While I still think traveling is one of the greatest things about life and it will always be a huge part of my life, in this moment I have zero desire to travel. I am sure this is shocking a lot of you. I am a writer and a photographer, but I am also a healer and I know that I need to heal myself before I can begin to travel again. One of the things that helped me the most was putting Joaquín on a somewhat strict schedule at 8 weeks old (we followed the Babywise book). He and I have both thrived once there was some sort of order to what felt like chaos. I would hate to mess up his schedule with a trip and I would hate to take a step back in my healing process as well. We also lucked out big time, by finding truly the most amazing nanny that helps us out a couple of days a week. My own mother has been my biggest blessing. She treats Joaquín as if he were her own son and has shown me so much grace and compassion when I needed it the most.
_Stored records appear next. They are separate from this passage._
-- ==== Sys2Proof/Certificates/Slice0/Obligations.lean ====
section
/-!
DEFINITION. The statements for the provers, each from the rules of spec/ its docstring cites. OBLIGATIONS.json lists them.
-/

open Sys2Proof Sys2Proof.Machine

/-! ### Encoding (30_encoding.md) -/

/-- R163: the five worked encodings, from the text of the command to its bytes, and the bytes decoded. -/
def Obligations.WorkedEncodingsMatch : Prop :=
  ∀ r ∈
    [("SETPARAM OSC[0].frequency, 440.0", Instr.setParamOscFrequency 0 0x407B800000000000,
        [0x00, 0x00, 0x10, 0x01, 0x00, 0x00, 0x00, 0x00, 0x00, 0x80, 0x7B, 0x40]),
      ("SETWAVEFORM OSC[0], SAW", .setWaveformOsc 0 1, [0x00, 0x00, 0x10, 0x02, 0x01, 0x00, 0x00, 0x00, 0x00, 0x00, 0x00, 0x00]),
      ("RESYNC VCA[0], -2.0", .resyncVca 0 0xC000000000000000,
        [0x00, 0x00, 0x20, 0x05, 0x00, 0x00, 0x00, 0x00, 0x00, 0x00, 0x00, 0xC0]),
      ("SETPARAM THERM[*].enable, 0.0", .setParamThermEnable 15 0,
        [0x00, 0x00, 0x4F, 0x01, 0x00, 0x00, 0x00, 0x00, 0x00, 0x00, 0x00, 0x00]),
      ("START BRCAP[0]", .startBrcap 0, ([0x00, 0x00, 0x70, 0x08, 0x00, 0x00, 0x00, 0x00, 0x00, 0x00, 0x00, 0x00] : Packet))],
    assembleLine 2 r.1.toList = some [r.2.2] ∧ encode r.2.1 = r.2.2 ∧ decode r.2.2 = .ok r.2.1

/-- Sections 1 to 5: no bit of an encoding is dropped. -/
def Obligations.EncodedPacketsDecodeBack : Prop := ∀ i : Instr, i.wf = true → decode (encode i) = .ok i

/-- R146, R150 to R152: the length of every packet. -/
def Obligations.PacketsHaveTheirLengths : Prop :=
  (∀ i : Instr, (encode i).length = 12 ∨ (∃ inst n payload, i = .pushChunkBrplay inst n payload) ∨
      (∃ inst triggered valid n rate ys xs, i = .captureOutbound inst triggered valid n rate ys xs) ∨
      ∃ inst n samples, i = .chunkOutbound inst n samples) ∧
    (∀ inst n payload ch, payload.length = n.toNat * ch → (encode (.pushChunkBrplay inst n payload)).length = 12 + 4 * n.toNat * ch) ∧
    (∀ inst triggered valid n rate ys xs, (Instr.captureOutbound inst triggered valid n rate ys xs).wf = true →
      (encode (.captureOutbound inst triggered valid n rate ys xs)).length = 20 + 8 * n.toNat) ∧
    ∀ inst n samples ch, samples.length = n.toNat * ch → (encode (.chunkOutbound inst n samples)).length = 12 + 4 * n.toNat * ch

/-- R140, R142, R149, R154: reserved bits, an ignored `pidx`, ignored operand bits and bytes past the required length do not
change a command's meaning. -/
def Obligations.IgnoredBitsDoNotMatter : Prop :=
  ∀ (r r' h1 h1' h2 h3 : Byte) (o0 o1 o2 o3 o4 o5 o6 o7 p0 p1 p2 p3 p4 p5 p6 p7 : Byte) (rest rest' : List Byte),
    decode (r :: h1 :: h2 :: h3 :: o0 :: o1 :: o2 :: o3 :: o4 :: o5 :: o6 :: o7 :: rest) =
        decode (r' :: h1 :: h2 :: h3 :: o0 :: o1 :: o2 :: o3 :: o4 :: o5 :: o6 :: o7 :: rest) ∧
      (2 ≤ h3.toNat ∧ h3.toNat < 0x80 →
        decode (r :: h1 :: h2 :: h3 :: o0 :: o1 :: o2 :: o3 :: o4 :: o5 :: o6 :: o7 :: rest) =
          decode (r :: h1' :: h2 :: h3 :: o0 :: o1 :: o2 :: o3 :: o4 :: o5 :: o6 :: o7 :: rest)) ∧
      (h3.toNat = 2 ∨ h3.toNat = 6 ∨ h3.toNat = 9 ∨ h3.toNat = 10 →
        decode (r :: h1 :: h2 :: h3 :: o0 :: o1 :: o2 :: o3 :: o4 :: o5 :: o6 :: o7 :: rest) =
          decode (r :: h1 :: h2 :: h3 :: o0 :: o1 :: o2 :: o3 :: p4 :: p5 :: p6 :: p7 :: rest)) ∧
      (h3.toNat = 3 ∨ h3.toNat = 4 ∨ h3.toNat = 8 →
        decode (r :: h1 :: h2 :: h3 :: o0 :: o1 :: o2 :: o3 :: o4 :: o5 :: o6 :: o7 :: rest) =
          decode (r :: h1 :: h2 :: h3 :: p0 :: p1 :: p2 :: p3 :: p4 :: p5 :: p6 :: p7 :: rest)) ∧
      (h3.toNat < 10 →
        decode (r :: h1 :: h2 :: h3 :: o0 :: o1 :: o2 :: o3 :: o4 :: o5 :: o6 :: o7 :: rest) =
          decode (r :: h1 :: h2 :: h3 :: o0 :: o1 :: o2 :: o3 :: o4 :: o5 :: o6 :: o7 :: rest'))

/-- R140, R147, R148: of the opcodes a host may send, exactly the acting rows decode, and nothing shorter than 12 bytes does.
A PUSHCHUNK that is too short decodes and is ignored by each instance (log 12); so the model reads R146.
-/
def Obligations.OnlyActingRowsDecode : Prop :=
  (∀ p : Packet, p.length < 12 → ∃ r, decode p = .error r) ∧
    ∀ (h0 h1 h2 h3 o0 o1 o2 o3 o4 o5 o6 o7 : Byte) (rest : List Byte), h3.toNat < 0x80 →
      ((∃ i, decode (h0 :: h1 :: h2 :: h3 :: o0 :: o1 :: o2 :: o3 :: o4 :: o5 :: o6 :: o7 :: rest) = .ok i) ↔
        actingRow h3.toNat (h2.toNat / 16) h1.toNat = true)

/-- R154, R463: at the boundary a packet that names no row, or an outbound row, only leaves the queue. One packet leaves the
queue per step (log 3). -/
def Obligations.RejectedPacketsChangeNothing : Prop :=
  ∀ (s : State) (p : Packet) (q : List Packet), s.configOk = true → s.phase = .boundary → s.inQueue = p :: q →
    ((∃ r, decode p = .error r) ∨ ∃ i, decode p = .ok i ∧ commandTarget i = none) → step s = .next { s with inQueue := q }

/-- R145: a command to an instance number the class does not have is ignored. -/
def Obligations.AbsentInstancesAreIgnored : Prop :=
  ∀ (s : State) (i : Instr) (cls : UnitClass) (inst : BitVec 4), commandTarget i = some (cls, inst) → inst ≠ 15#4 →
    s.ninst cls ≤ inst.toNat → exec i s = .next s

/-- R145: `inst` 15 is the command on instance 0, then 1, up to the last. -/
def Obligations.BroadcastRunsEveryInstance : Prop :=
  ∀ (s : State) (i : Instr) (cls : UnitClass), commandTarget i = some (cls, 15#4) → s.ninst cls ≤ 15 →
    exec i s = execEach i ((List.range (s.ninst cls)).map (BitVec.ofNat 4)) s

/-! ### Commands (40_messages.md) -/

/-- R182: SETPARAM to an OSC. -/
def Obligations.SetParamWritesOscRegister : Prop :=
  ∀ (s : State) (inst : BitVec 4) (v : F64),
    CompletesOnOsc (.setParamOscFrequency inst v) inst (fun u => { u with reg := { u.reg with frequency := v } }) s ∧
      CompletesOnOsc (.setParamOscDetune inst v) inst (fun u => { u with reg := { u.reg with detune := v } }) s ∧
      CompletesOnOsc (.setParamOscPulseWidth inst v) inst (fun u => { u with reg := { u.reg with pulseWidth := v } }) s ∧
      CompletesOnOsc (.setParamOscSymmetry inst v) inst (fun u => { u with reg := { u.reg with symmetry := v } }) s ∧
      CompletesOnOsc (.setParamOscSineLevel inst v) inst (fun u => { u with reg := { u.reg with sineLevel := v } }) s ∧
      CompletesOnOsc (.setParamOscSawLevel inst v) inst (fun u => { u with reg := { u.reg with sawLevel := v } }) s ∧
      CompletesOnOsc (.setParamOscTriLevel inst v) inst (fun u => { u with reg := { u.reg with triLevel := v } }) s ∧
      CompletesOnOsc (.setParamOscPulseLevel inst v) inst (fun u => { u with reg := { u.reg with pulseLevel := v } }) s ∧
      CompletesOnOsc (.setParamOscSlewCutoff inst v) inst (fun u => { u with reg := { u.reg with slewCutoff := v } }) s ∧
      CompletesOnOsc (.setParamOscPurity inst v) inst (fun u => { u with reg := { u.reg with purity := v } }) s

/-- R183 to R186: SETPARAM to a VCA, a TONE, a THERM and a NOISE. -/
def Obligations.SetParamWritesFilterRegister : Prop :=
  ∀ (s : State) (inst : BitVec 4) (v : F64),
    CompletesOnVca (.setParamVcaDialVoltage inst v) inst (fun u => { u with reg := { u.reg with dialVoltage := v } }) s ∧
      CompletesOnVca (.setParamVcaCutoffEnabled inst v) inst (fun u => { u with reg := { u.reg with cutoffEnabled := v } }) s ∧
      CompletesOnTone (.setParamTonePosition inst v) inst (fun u => { u with position := v }) s ∧
      CompletesOnTherm (.setParamThermEnable inst v) inst (fun u => { u with enable := v }) s ∧
      CompletesOnNoise (.setParamNoiseColour inst v) inst (fun u => { u with reg := { u.reg with colour := v } }) s ∧
      CompletesOnNoise (.setParamNoiseLevel inst v) inst (fun u => { u with reg := { u.reg with level := v } }) s ∧
      CompletesOnNoise (.setParamNoiseBypass inst v) inst (fun u => { u with reg := { u.reg with bypass := v } }) s

/-- R187, R200: SETPARAM to a SCOPE, and SETTRIGGERLEVEL, which writes the same register as `pidx` 0. -/
def Obligations.TriggerCommandsWriteScopeRegister : Prop :=
  ∀ (s : State) (inst : BitVec 4) (v : F64),
    CompletesOnScope (.setParamScopeTriggerLevel inst v) inst (fun u => { u with reg := { u.reg with triggerLevel := v } }) s ∧
      CompletesOnScope (.setParamScopeHysteresis inst v) inst (fun u => { u with reg := { u.reg with hysteresis := v } }) s ∧
      CompletesOnScope (.setTriggerLevelScope inst v) inst (fun u => { u with reg := { u.reg with triggerLevel := v } }) s ∧
      exec (.setTriggerLevelScope inst v) s = exec (.setParamScopeTriggerLevel inst v) s

/-- R188, R189: SETWAVEFORM's five modes, any other operand leaving the mode; RESETPHASE, the accumulator and nothing else.
-/
def Obligations.OscCommandsSetModeAndPhase : Prop :=
  ∀ (s : State) (inst : BitVec 4) (v : U32),
    CompletesOnOsc (.setWaveformOsc inst v) inst
        (fun u =>
          { u with
            mode :=
              if v = 0 then .sine else if v = 1 then .saw else if v = 2 then .tri else if v = 3 then .pulse
              else if v = 4 then .multi else u.mode })
        s ∧
      CompletesOnOsc (.resetPhaseOsc inst) inst (fun u => { u with phase := 0 }) s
Yes, I have sad days and anxious days, but thankfully they are getting less and less. I am learning to let go and embrace the fact that I cannot control everything and that most likely I will never find the balance I so desperately crave. I will never be the best Acupuncturist, the best blogger, the best photographer, but I will be the best mother to Joaquín. He is the person that made me a mother, that taught me true love pours from a bottomless heart, that there are parts of myself that need a little tweaking, and who without a doubt makes me a better person.
I want to be clear, we will travel with Joaquín. We talk about exploring the world with him every single day. His entire nursery is travel themed. It is just that we are encouraging his curiosity at home — we explore our city of Charlotte, North Carolina and the surrounding areas and that is enough for all of us right now. I know a lot of people will disagree or be disappointed with our decision, which is okay. I firmly believe that you have to do what is best for your family. Travel is not best for our family in this moment. I hope my readers who have been following me for over the last five years looking for travel inspiration do not give up on me. I promise you, travel will always be a huge part of My Beautiful Adventures and I cannot begin to express how exited I am for Joaquín’s first trip whether it is domestic or international. For now we are taking. . .baby steps.